Your task is to copy the lines of the data below from the line holding "let q := (c.reqSeq.getD l 0 + 1) % 16" through the line holding "some (Reg.RNG_PEVT_LOL p))", inclusive, exactly and with nothing added.

*** Opening STORED DATA ***

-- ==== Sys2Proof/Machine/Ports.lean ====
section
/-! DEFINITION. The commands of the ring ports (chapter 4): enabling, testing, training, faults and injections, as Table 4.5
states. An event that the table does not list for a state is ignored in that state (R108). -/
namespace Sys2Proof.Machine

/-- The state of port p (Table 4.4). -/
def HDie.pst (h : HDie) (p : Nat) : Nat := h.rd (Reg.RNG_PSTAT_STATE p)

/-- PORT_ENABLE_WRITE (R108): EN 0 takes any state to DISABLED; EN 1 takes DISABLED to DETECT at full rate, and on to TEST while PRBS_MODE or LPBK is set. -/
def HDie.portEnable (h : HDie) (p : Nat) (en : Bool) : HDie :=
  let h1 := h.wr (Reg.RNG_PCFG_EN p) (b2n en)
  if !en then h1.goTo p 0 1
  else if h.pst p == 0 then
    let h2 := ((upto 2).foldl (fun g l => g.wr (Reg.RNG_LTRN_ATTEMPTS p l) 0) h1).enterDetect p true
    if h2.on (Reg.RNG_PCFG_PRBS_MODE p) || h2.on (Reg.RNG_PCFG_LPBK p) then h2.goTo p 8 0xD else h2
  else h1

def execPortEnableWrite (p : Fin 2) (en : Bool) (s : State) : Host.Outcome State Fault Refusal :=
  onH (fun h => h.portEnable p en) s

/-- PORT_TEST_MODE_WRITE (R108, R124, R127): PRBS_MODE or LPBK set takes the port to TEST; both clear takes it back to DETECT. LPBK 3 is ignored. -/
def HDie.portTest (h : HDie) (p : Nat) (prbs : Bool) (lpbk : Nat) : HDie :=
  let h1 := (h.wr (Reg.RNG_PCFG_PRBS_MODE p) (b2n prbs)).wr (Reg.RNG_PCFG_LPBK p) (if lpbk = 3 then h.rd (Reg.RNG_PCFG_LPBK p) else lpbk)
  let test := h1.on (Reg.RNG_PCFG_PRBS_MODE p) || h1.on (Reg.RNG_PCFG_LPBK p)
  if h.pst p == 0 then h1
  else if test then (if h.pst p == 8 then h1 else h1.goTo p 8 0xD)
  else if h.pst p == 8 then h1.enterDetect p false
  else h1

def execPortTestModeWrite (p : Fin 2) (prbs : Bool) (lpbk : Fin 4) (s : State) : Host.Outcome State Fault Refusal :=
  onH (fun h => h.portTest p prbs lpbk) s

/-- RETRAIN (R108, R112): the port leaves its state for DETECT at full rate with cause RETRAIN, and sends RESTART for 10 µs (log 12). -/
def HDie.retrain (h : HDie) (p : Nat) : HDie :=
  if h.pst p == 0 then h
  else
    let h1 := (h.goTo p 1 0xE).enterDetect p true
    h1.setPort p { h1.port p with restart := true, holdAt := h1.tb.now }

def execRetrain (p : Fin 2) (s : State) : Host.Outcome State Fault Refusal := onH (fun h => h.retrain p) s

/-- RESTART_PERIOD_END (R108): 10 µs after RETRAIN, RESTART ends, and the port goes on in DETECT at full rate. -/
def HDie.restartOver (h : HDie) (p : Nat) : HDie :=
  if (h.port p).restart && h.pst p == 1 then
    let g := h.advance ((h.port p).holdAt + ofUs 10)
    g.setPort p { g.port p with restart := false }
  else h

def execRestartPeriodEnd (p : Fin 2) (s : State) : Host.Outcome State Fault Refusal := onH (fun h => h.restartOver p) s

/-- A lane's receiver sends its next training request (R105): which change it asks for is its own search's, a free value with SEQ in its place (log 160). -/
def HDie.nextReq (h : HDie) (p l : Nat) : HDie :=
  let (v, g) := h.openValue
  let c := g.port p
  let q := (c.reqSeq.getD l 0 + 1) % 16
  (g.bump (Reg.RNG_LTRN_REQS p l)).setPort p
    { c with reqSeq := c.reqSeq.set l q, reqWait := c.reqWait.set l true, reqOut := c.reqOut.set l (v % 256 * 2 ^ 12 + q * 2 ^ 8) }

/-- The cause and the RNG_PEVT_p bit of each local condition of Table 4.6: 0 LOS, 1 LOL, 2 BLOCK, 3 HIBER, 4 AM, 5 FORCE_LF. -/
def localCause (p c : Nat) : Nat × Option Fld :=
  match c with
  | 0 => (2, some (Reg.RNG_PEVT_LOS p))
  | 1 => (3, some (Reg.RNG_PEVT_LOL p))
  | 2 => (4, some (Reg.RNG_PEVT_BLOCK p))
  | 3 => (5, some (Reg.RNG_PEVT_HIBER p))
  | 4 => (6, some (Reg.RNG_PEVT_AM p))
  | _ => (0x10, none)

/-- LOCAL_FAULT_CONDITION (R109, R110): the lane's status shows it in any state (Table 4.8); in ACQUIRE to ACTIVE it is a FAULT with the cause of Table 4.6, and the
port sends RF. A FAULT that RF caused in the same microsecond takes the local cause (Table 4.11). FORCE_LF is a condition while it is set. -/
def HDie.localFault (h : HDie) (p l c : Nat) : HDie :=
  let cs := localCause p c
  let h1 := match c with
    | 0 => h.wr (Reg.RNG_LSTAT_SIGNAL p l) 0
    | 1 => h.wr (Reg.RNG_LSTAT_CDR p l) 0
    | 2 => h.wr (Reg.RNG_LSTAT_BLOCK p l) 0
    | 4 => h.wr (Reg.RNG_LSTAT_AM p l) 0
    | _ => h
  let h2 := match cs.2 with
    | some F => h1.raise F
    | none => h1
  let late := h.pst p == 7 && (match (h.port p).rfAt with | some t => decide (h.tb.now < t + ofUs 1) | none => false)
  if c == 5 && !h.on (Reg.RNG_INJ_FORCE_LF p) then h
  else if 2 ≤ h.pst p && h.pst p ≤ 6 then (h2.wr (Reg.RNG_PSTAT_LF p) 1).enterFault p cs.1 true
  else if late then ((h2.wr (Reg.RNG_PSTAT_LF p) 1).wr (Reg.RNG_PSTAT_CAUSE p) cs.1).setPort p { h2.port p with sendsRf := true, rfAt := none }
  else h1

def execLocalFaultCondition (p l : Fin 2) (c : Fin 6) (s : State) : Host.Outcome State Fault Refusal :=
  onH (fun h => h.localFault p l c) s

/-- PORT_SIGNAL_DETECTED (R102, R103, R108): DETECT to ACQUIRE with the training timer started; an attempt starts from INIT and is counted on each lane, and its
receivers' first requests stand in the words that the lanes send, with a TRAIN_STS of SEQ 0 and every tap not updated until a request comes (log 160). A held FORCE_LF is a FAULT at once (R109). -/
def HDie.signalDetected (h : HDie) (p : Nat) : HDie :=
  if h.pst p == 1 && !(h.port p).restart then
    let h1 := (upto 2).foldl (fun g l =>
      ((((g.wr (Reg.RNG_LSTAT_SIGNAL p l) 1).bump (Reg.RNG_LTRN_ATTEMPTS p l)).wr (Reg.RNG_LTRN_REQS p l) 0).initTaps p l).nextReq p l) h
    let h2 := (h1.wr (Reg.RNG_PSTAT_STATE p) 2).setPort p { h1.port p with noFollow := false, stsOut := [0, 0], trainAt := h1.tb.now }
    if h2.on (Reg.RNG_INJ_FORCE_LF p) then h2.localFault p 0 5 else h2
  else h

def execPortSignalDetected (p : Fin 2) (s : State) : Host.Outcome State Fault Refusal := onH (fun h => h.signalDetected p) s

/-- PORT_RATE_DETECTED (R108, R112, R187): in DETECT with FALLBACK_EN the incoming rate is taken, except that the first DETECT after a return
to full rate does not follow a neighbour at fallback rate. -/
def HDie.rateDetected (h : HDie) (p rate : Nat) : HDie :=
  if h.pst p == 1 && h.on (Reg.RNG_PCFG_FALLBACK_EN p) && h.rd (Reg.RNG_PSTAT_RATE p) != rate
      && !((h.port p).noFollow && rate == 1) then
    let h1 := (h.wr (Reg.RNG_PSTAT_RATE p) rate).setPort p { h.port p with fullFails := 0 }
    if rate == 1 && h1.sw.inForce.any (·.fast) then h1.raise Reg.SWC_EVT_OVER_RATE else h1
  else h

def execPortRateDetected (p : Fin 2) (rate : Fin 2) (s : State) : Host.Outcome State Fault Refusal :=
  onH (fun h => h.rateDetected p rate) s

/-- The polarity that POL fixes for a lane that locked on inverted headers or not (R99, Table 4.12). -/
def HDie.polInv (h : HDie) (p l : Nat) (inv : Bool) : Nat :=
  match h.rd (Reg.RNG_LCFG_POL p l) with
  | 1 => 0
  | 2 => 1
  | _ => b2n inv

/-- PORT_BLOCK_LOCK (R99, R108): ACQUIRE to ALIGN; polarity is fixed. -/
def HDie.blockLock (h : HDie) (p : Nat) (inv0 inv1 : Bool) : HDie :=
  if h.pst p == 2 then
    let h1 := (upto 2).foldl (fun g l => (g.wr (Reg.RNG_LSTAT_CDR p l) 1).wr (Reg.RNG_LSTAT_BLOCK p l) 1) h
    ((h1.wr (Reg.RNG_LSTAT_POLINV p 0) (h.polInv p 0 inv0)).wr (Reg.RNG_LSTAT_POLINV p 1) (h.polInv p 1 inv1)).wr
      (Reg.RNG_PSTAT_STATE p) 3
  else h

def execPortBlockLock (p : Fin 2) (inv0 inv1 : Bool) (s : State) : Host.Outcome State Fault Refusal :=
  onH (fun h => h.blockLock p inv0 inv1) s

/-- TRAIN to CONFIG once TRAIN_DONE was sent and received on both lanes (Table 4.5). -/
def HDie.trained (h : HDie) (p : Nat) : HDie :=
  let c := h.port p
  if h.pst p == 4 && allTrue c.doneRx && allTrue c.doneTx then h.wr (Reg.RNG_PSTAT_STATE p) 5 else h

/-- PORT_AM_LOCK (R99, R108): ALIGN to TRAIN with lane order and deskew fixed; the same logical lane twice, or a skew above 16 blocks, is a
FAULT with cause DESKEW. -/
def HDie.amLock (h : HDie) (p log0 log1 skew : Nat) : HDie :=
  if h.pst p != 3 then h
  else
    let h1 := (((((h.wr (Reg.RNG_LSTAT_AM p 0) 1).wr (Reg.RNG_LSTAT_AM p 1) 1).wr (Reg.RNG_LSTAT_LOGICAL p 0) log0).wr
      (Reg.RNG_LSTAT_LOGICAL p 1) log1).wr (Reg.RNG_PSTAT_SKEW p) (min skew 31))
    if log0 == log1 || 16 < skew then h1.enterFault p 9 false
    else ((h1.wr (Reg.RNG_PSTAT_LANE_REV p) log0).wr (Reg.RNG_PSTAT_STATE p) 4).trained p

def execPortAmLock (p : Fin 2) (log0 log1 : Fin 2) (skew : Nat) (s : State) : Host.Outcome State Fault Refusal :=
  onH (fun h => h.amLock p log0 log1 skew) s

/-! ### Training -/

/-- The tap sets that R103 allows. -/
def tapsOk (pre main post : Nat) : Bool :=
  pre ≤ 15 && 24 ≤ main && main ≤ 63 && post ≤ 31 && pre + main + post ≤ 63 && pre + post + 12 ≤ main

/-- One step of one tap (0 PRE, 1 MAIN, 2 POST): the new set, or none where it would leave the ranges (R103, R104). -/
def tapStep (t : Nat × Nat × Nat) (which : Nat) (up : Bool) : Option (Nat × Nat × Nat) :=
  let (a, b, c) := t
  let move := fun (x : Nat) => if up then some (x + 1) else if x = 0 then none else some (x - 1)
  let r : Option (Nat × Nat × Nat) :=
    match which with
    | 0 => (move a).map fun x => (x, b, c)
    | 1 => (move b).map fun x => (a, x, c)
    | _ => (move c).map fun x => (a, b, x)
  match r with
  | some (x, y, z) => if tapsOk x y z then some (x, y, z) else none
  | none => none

*** Closing STORED DATA ***

* _RESPONSE TO THE TASK_
  let q := (c.reqSeq.getD l 0 + 1) % 16
  (g.bump (Reg.RNG_LTRN_REQS p l)).setPort p
    { c with reqSeq := c.reqSeq.set l q, reqWait := c.reqWait.set l true, reqOut := c.reqOut.set l (v % 256 * 2 ^ 12 + q * 2 ^ 8) }

/-- The cause and the RNG_PEVT_p bit of each local condition of Table 4.6: 0 LOS, 1 LOL, 2 BLOCK, 3 HIBER, 4 AM, 5 FORCE_LF. -/
def localCause (p c : Nat) : Nat × Option Fld :=
  match c with
  | 0 => (2, some (Reg.RNG_PEVT_LOS p))
  | 1 => (3, some (Reg.RNG_PEVT_LOL p))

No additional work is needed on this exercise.